**TASK DETAILS:**
For the records below, print the lines from the line with "rw [← holdsAt_writeEncoded" through the line with "outcome needs. -/" exactly as written; include both end lines and exclude the rest.

[[ TASK DATA, beginning ]]

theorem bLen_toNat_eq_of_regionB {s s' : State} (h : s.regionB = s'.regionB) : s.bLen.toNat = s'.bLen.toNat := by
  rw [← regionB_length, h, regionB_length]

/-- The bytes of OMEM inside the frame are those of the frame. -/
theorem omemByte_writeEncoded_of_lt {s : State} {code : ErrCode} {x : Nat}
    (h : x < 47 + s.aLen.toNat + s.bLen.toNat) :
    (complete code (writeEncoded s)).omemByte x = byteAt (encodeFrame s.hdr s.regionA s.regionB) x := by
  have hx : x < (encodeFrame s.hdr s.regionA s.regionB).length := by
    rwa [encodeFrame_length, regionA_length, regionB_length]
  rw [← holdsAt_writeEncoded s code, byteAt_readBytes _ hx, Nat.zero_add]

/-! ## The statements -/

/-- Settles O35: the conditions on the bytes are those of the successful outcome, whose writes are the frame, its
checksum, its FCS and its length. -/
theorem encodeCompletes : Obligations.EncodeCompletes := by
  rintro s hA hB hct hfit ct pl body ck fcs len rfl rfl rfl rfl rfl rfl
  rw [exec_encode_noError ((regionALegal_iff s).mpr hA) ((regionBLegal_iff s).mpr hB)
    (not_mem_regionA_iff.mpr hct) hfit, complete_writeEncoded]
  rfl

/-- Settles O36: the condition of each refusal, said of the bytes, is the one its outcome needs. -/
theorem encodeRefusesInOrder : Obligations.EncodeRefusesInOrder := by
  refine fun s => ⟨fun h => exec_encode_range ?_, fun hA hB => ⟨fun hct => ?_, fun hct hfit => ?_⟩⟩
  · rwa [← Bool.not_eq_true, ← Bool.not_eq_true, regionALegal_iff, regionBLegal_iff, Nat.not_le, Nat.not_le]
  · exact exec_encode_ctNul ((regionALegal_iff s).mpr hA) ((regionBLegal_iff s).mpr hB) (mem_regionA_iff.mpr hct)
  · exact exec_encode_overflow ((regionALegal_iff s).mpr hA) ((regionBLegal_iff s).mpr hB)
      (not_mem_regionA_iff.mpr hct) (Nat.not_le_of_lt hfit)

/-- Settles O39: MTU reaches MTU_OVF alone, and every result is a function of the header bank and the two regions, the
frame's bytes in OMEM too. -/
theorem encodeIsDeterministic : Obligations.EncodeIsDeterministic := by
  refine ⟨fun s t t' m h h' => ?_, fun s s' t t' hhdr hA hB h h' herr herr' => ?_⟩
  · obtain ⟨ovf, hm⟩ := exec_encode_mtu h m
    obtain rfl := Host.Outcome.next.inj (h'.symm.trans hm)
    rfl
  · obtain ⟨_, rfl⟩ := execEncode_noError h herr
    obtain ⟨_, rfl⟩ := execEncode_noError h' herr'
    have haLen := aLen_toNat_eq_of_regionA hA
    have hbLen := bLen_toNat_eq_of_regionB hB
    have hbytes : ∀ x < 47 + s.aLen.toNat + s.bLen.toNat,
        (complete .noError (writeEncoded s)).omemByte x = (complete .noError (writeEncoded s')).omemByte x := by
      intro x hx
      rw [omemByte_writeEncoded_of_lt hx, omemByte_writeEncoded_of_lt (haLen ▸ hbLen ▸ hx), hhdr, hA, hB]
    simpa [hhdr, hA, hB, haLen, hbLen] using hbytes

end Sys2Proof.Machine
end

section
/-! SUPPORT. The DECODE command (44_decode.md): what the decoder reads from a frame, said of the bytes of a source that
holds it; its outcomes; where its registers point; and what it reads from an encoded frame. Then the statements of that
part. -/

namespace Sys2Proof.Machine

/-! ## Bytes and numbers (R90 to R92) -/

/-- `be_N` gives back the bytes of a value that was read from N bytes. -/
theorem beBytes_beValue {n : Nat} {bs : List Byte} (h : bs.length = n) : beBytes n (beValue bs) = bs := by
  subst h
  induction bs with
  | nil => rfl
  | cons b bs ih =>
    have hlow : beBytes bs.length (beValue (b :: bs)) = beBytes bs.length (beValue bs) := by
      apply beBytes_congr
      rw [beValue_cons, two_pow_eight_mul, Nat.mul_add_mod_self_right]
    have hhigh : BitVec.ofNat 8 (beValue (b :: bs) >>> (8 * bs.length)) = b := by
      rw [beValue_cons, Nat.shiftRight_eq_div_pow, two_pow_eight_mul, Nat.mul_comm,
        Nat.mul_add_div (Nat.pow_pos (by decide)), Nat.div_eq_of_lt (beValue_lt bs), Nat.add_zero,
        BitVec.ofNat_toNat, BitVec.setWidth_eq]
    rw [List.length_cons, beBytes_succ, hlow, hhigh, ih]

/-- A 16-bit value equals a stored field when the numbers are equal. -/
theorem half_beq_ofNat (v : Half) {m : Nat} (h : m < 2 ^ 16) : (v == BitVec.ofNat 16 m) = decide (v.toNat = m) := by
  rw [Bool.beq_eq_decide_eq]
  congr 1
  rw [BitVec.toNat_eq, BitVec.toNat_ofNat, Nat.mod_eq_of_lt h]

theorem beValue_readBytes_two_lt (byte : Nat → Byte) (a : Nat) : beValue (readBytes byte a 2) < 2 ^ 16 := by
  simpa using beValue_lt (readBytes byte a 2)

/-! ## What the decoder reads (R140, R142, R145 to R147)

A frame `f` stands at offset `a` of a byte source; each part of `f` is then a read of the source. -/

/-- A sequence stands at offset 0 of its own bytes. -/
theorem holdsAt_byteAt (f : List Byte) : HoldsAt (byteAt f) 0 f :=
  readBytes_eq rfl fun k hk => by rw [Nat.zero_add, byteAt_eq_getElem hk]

[[ TASK DATA, end ]]

**THE COMPLETED TASK:**
  rw [← holdsAt_writeEncoded s code, byteAt_readBytes _ hx, Nat.zero_add]

/-! ## The statements -/

/-- Settles O35: the conditions on the bytes are those of the successful outcome, whose writes are the frame, its
checksum, its FCS and its length. -/
theorem encodeCompletes : Obligations.EncodeCompletes := by
  rintro s hA hB hct hfit ct pl body ck fcs len rfl rfl rfl rfl rfl rfl
  rw [exec_encode_noError ((regionALegal_iff s).mpr hA) ((regionBLegal_iff s).mpr hB)
    (not_mem_regionA_iff.mpr hct) hfit, complete_writeEncoded]
  rfl

/-- Settles O36: the condition of each refusal, said of the bytes, is the one its outcome needs. -/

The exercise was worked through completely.